# USGP Discussion Thread ***SPOILERS***



## PhilH (Jun 7, 2002)

Jetfire said:


> In either case, JPM was certainly smart/gracious enough not to grouse over it after the race. I haven't seen any interview clips where he complained about the officiating, other than to say that the ruling made him lose more position in the race.


I heard he left the track without speaking to any reporters (which I can understand - he must have been both pissed off and really disappointed).


----------



## Jetfire (Jun 20, 2002)

PhilH said:


> I heard he left the track without speaking to any reporters (which I can understand - he must have been both pissed off and really disappointed).


 I feel bad for him. Finishing sixth was undoubtedly terribly disappointing, but he must have felt that there were things he could've done that would have placed him much higher.

But hey, that's racing. And I'm sure he will be back in form for Suzuka anyway, and that next year will bring some very interesting competition. Schumi, Raikkonnen, and JPM, with plenty of heat from their teammates and the sneaky Renault team.


----------



## Alex Baumann (Dec 19, 2001)

The HACK said:


> Always amazes me how Ferrari and the FIA can manage to control the weather like that too.


:bustingup


----------



## The HACK (Dec 19, 2001)

Alex Baumann said:


> :bustingup


Well, hopefully this season is a BIG wake up call to Ferrari. The competition is catching up very fast and next year, they will not only have Williams and McLaren to deal with, but Renault as well, and each team has a legitimate WDC contender too.

There's been a lot of rumors that Michael may step down after this, his record tying 6th WDC. Better hope that Spoonface comes back next year, otherwise Ferrari'd be stuck with Jacques Villenue for their #1. :eeps:


----------



## Jetfire (Jun 20, 2002)

The HACK said:


> Well, hopefully this season is a BIG wake up call to Ferrari. The competition is catching up very fast and next year, they will not only have Williams and McLaren to deal with, but Renault as well, and each team has a legitimate WDC contender too.
> 
> There's been a lot of rumors that Michael may step down after this, his record tying 6th WDC. Better hope that Spoonface comes back next year, otherwise Ferrari'd be stuck with Jacques Villenue for their #1. :eeps:


 While it would be a very poetic thing for Schumi to retire after Suzuka, I hope he doesn't. I want there to be another toe-to-toe race for the championship next year. And race after race, MS strikes me as simply the best driver out there. He's one talented SOB.


----------



## The Roadstergal (Sep 7, 2002)

Jetfire said:


> But hey, that's racing. And I'm sure he will be back in form for Suzuka anyway, and that next year will bring some very interesting competition. Schumi, Raikkonnen, and JPM, with plenty of heat from their teammates and the sneaky Renault team.


 :thumbup:

Amazing to see Renault come back at the end like that. Alonso will be one to watch!


----------



## Mr. E (Dec 19, 2001)

Jetfire said:


> While it would be a very poetic thing for Schumi to retire after Suzuka, I hope he doesn't. I want there to be another toe-to-toe race for the championship next year. And race after race, MS strikes me as simply the best driver out there. He's one talented SOB.

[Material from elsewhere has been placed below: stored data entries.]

-- ==== Sys2Proof/Machine/QuernOps.lean ====
section
/-! DEFINITION. Shard tables: reading, checking and seeding one (R184 to R187, R202), the sweep of one shard (R194 to R197), and
what an abandonment, a brake or a failure does to a Quern (R198). -/
namespace Sys2Proof.Machine
open Sys2Proof

/-- Why an access of the Quern failed: the code, and the address where a line failed. -/
structure QFail where
  code : Nat
  addr : Option Nat := none
  deriving DecidableEq, Repr

def QFail.rec? (f : QFail) (p d : Nat) : FaultRec := { code := f.code, loc := locQuern p d, severity := 0, addr := f.addr }

/-! ### The Quern's own accesses -/

/-- An object the Quern names by handle: current, and long enough. -/
def State.quernObj (s : State) (x h off len : Nat) : Option Obj :=
  match s.current x h with
  | none => none
  | some o => if o.size < off + len then none else some o

/-- Read ranges (offset, length) of an object in order. A failing line is the failure of the transfer, whose other lines complete (R352);
an object that fails its check stops it. -/
def State.quernReads (s : State) (x h epoch : Nat) : List (Nat × Nat) → List (List Byte) × Option QFail × State
  | [] => ([], none, s)
  | (off, len) :: t =>
    match s.quernObj x h off len with
    | none => ([], some { code := 0x0405 }, s)
    | some o =>
      let r := s.readObj x { o with epoch := epoch } off len
      let q := State.quernReads r.2.2 x h epoch t
      (r.1 :: q.1, (r.2.1.map fun f => { code := f.1, addr := some f.2 }).orElse fun _ => q.2.1, q.2.2)

/-- Write byte strings at offsets of an object in order, with failures as `quernReads` has them. -/
def State.quernWrites (s : State) (x h epoch : Nat) : List (Nat × List Byte) → Option QFail × State
  | [] => (none, s)
  | (off, bs) :: t =>
    match s.quernObj x h off bs.length with
    | none => (some { code := 0x0405 }, s)
    | some o =>
      let r := s.writeObj x { o with epoch := epoch } off bs
      let q := State.quernWrites r.2 x h epoch t
      ((r.1.map fun f => { code := f.1, addr := some f.2 }).orElse fun _ => q.1, q.2)

/-- A part with the zeros the Quern writes into the padding after it (R187). -/
def padded (bs : List Byte) : List Byte := padTo (pad256 bs.length) bs

/-! ### The FORMAT section (Table 04.6) -/

/-- The entry whose TENSOR_W is `t`: its bytes. -/
def formatEntry (fmt : List Byte) (t : Nat) : Option (List Byte) :=
  ((List.range (field fmt 2 2)).map fun k => slice fmt (64 + 32 * k) 32).find? fun e => field e 8 3 == t

/-! ### Reading a shard table (Tables 08.1, 08.2) -/

def shardOf (e : List Byte) (fmt : List Byte) : Shard :=
  let f := (formatEntry fmt (field e 0 3)).getD []
  { tensor := field e 0 3, ruleset := field e 3 1, lagged := field e 4 1 == 1, group := field e 5 1, rowLen := field e 6 2
    first := field e 8 8, count := field e 0x10 8, obj := field e 0x18 4, gradSync := field e 0x1C 2, freeSync := field e 0x1E 2
    offA := field e 0x20 8, offB := field e 0x28 8, offF := field e 0x30 8, gradOff := field e 0x38 8
    wFmt := field f 2 1, rndQ := field f 7 1 }

/-- A table as read: the first 0x8800 bytes, and the descriptors. -/
structure ShardTable where
  head : List Byte := []
  entries : List (List Byte) := []
  shards : List Shard := []
  deriving DecidableEq, Repr

def ShardTable.ruleSet (t : ShardTable) (k : Nat) : RuleSet := ruleSetOf (slice t.head (0x100 + 64 * k) 64)
/-- D and NSLOT of a group. -/
def ShardTable.groupD (t : ShardTable) (g : Nat) : Nat := field t.head (0x500 + 8 * g) 1
def ShardTable.groupSlots (t : ShardTable) (g : Nat) : Nat := field t.head (0x500 + 8 * g + 1) 1
def ShardTable.active (t : ShardTable) (k : Nat) : Bool := bit (field t.head (0x800 + 8 * k) 8) 0
def ShardTable.groupUsed (t : ShardTable) (g : Nat) : Bool := t.shards.any fun s => s.lagged && s.group == g

/-- A group entry obeys Table 08.1: an unused group is all zero, a used one has D and NSLOT in range and the rest 0. -/
def ShardTable.groupOk (t : ShardTable) (g : Nat) : Bool :=
  let e := slice t.head (0x500 + 8 * g) 8
  if allZero e then !t.groupUsed g
  else
    t.groupUsed g && decide (1 ≤ t.groupD g) && decide (t.groupD g ≤ 4) && decide (t.groupD g + 2 ≤ t.groupSlots g) && decide (t.groupSlots g ≤ 8)
    && allZero (slice e 2 6)

/-- Table 08.2 obeyed by descriptor `k`, with its rule set (Table 08.5) and the tier of its object. -/
def ShardTable.shardOk (t : ShardTable) (quota : Nat) (tierOf : Nat → Option (Tier × ObjState)) (e : List Byte) (s : Shard) : Bool :=
  let q := t.ruleSet s.ruleset
  decide (s.ruleset ≤ 15) && decide (field e 4 1 ≤ 1) && q.valid
  && (if s.lagged then decide (s.group ≤ 63) && s.offF % 256 == 0 else s.group == 0 && s.offF == 0)
  && s.count != 0 && s.count % 32 == 0 && decide (s.count ≤ 2 ^ 40 - 32) && decide (s.first + s.count ≤ 2 ^ 40)
  && (if q.rule = 8 then decide (32 ≤ s.rowLen) && decide (s.rowLen ≤ 65504) && s.rowLen % 32 == 0 && s.first % s.rowLen == 0
        && s.count % s.rowLen == 0
      else s.rowLen == 0)
  && decide (s.gradSync < quota) && (decide (s.freeSync < quota) || s.freeSync == 0xFFFF)
  && s.offA % 256 == 0 && s.offB % 256 == 0 && s.gradOff % 256 == 0
  && (match tierOf s.obj with
      | none => true
      | some (tier, st) => if s.lagged then tier == .pond && st != .plain else tier == .hbm)

/-- Tables 08.1 to 08.5 and R185 obeyed (the second check of R202). -/
def ShardTable.ok (t : ShardTable) (quota : Nat) (tierOf : Nat → Option (Tier × ObjState)) : Bool :=
  let n := t.shards.length
  field t.head 0 2 == 1 && decide (1 ≤ n) && decide (n ≤ 4096)
  && allZero (slice t.head 0x0C 244) && allZero (slice t.head 0x700 256)
  && ([4, 6, 8, 10].all fun o => decide (field t.head o 2 < quota))
  && ((List.range 64).all fun g => t.groupOk g)
  && ((List.range n).all fun k => field t.head (0x800 + 8 * k) 2 / 4 == 0)
  && ((t.entries.zip t.shards).all fun e => t.shardOk quota tierOf e.1 e.2)

/-- Two ranges (place, offset, length) share a byte. -/
def rangesMeet (a b : Nat × Nat × Nat) : Bool :=
  a.1 == b.1 && decide (a.2.1 < b.2.1 + b.2.2) && decide (b.2.1 < a.2.1 + a.2.2)

/-- Some two ranges of a list share a byte. -/
def rangesOverlap : List (Nat × Nat × Nat) → Bool
  | [] => false
  | r :: t => t.any (rangesMeet r) || rangesOverlap t

/-- The ranges a shard uses, by place: its object's handle plus 1, or 0 for the die's Granary space. -/
def ShardTable.ranges (t : ShardTable) (s : Shard) : List (Nat × Nat × Nat) :=
  let l := halfLength s (t.ruleSet s.ruleset).rule
  [(s.obj + 1, s.offA, l), (s.obj + 1, s.offB, l), (0, s.gradOff, 8 * s.count)]
  ++ (if s.lagged then [(s.obj + 1, s.offF, t.groupSlots s.group * slotLength s)] else [])

/-- The bytes of a partition's Granary space on die `d` (Table 03.4). -/
def State.granarySize (s : State) (p d : Nat) : Nat := sliceBytes * ((s.part p).map.slices d).length

/-- Fourth check: every object is current, and every half, slot and buffer lies inside its object or space. -/
def State.shardInside (s : State) (x p d : Nat) (t : ShardTable) (sh : Shard) : Bool :=
  (match s.current x sh.obj with
   | none => false
   | some o => (t.ranges sh).all fun r => r.1 == 0 || decide (r.2.1 + r.2.2 ≤ o.size))
  && decide (sh.gradOff + 8 * sh.count ≤ s.granarySize p d)

/-- The checks of LOAD, in the order of R202: a status and what was read. A line that fails ends in 0x0E with its fault. -/
def State.checkShardTable (s : State) (p d h : Nat) : Nat × ShardTable × Option QFail × State :=
  match s.home p with
  | none => (0x03, {}, none, s)
  | some x =>
    match s.quernObj x h 0 0x8800 with
    | none => (0x03, {}, none, s)
    | some o =>
      if o.tier ≠ .hbm then (0x03, {}, none, s)
      else
        let r := s.quernReads x h 0 [(0, 0x8800)]
        match r.2.1 with
        | some f => (0x0E, {}, some f, r.2.2)
        | none =>
          let head := r.1.headD []
          let n := field head 2 2
          if o.size < 0x8800 + 64 * n then (0x03, {}, none, r.2.2)
          else
            let e := r.2.2.quernReads x h 0 [(0x8800, 64 * n)]
            match e.2.1 with
            | some f => (0x0E, {}, some f, e.2.2)
            | none =>
              let s := e.2.2
              let entries := (chunksOf 64 (e.1.headD [])).take n
              let t : ShardTable := { head := head, entries := entries, shards := entries.map fun b => shardOf b (s.part p).format }
              let tierOf := fun obj => (s.current x obj).map fun o => (o.tier, o.state)
              if !t.ok (s.part p).map.syncQuota tierOf then (0x04, {}, none, s)
              else if t.shards.any fun sh => (formatEntry (s.part p).format sh.tensor).isNone then (0x0C, {}, none, s)
              else if t.shards.any fun sh => !s.shardInside x p d t sh then (0x03, {}, none, s)
              else if rangesOverlap (t.shards.map t.ranges).flatten then (0x0D, {}, none, s)
              else (0, t, none, s)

I definitely agree with all of this. Formula One wouldn't be the same without Schumi in there fighting tooth and nail for each win, and I always love it when he and Montoya get to go head-to-head. I'm surprised that he can still get motivated to put as much of himself into training and racing as he has for so long, but he's obviously still got the skills so why not compete?

Then again, there is always that special mystique that surrounds you when you go out on top (The Beatles, Seinfeld, etc.) and that's got to be sweeter for your fans than limping out like Michael Jordan.  Okay, let's agree that Schumi should give it one more year and see how Ferrari fares:

 = retirement after next year
:thumbup: = try for even more world championships

edit: Oh BTW Hack, I believe a sixth WDC for MS would put him cleanly on top in the record books. Juan Manuel Fangio topped out at five, and it was thought for a long time that record would never be equaled.


----------



## Andre Yew (Jan 3, 2002)

The HACK said:


> Always amazes me how Ferrari and the FIA can manage to control the weather like that too.


Why do you think there was a nationwide blackout in Italy? Coincidence? 

--Andre


----------



## SteveT (Dec 22, 2001)

The HACK said:


> Always amazes me how Ferrari and the FIA can manage to control the weather like that too.


Alex,

Like I said after Monza. How did Ferrari get the sun to shine right on his face?

He's charmed for sure and talented too.


----------



## richard (Apr 3, 2002)

For once in my life I made the right decision. I was torn between going to the race or spending the whole weekend at Wrigley Field. I decided nothing was more important than the Cub's pennant drive. I saw them clinch on Saturday and even Schumacher winning another Championship can't bother me now.


----------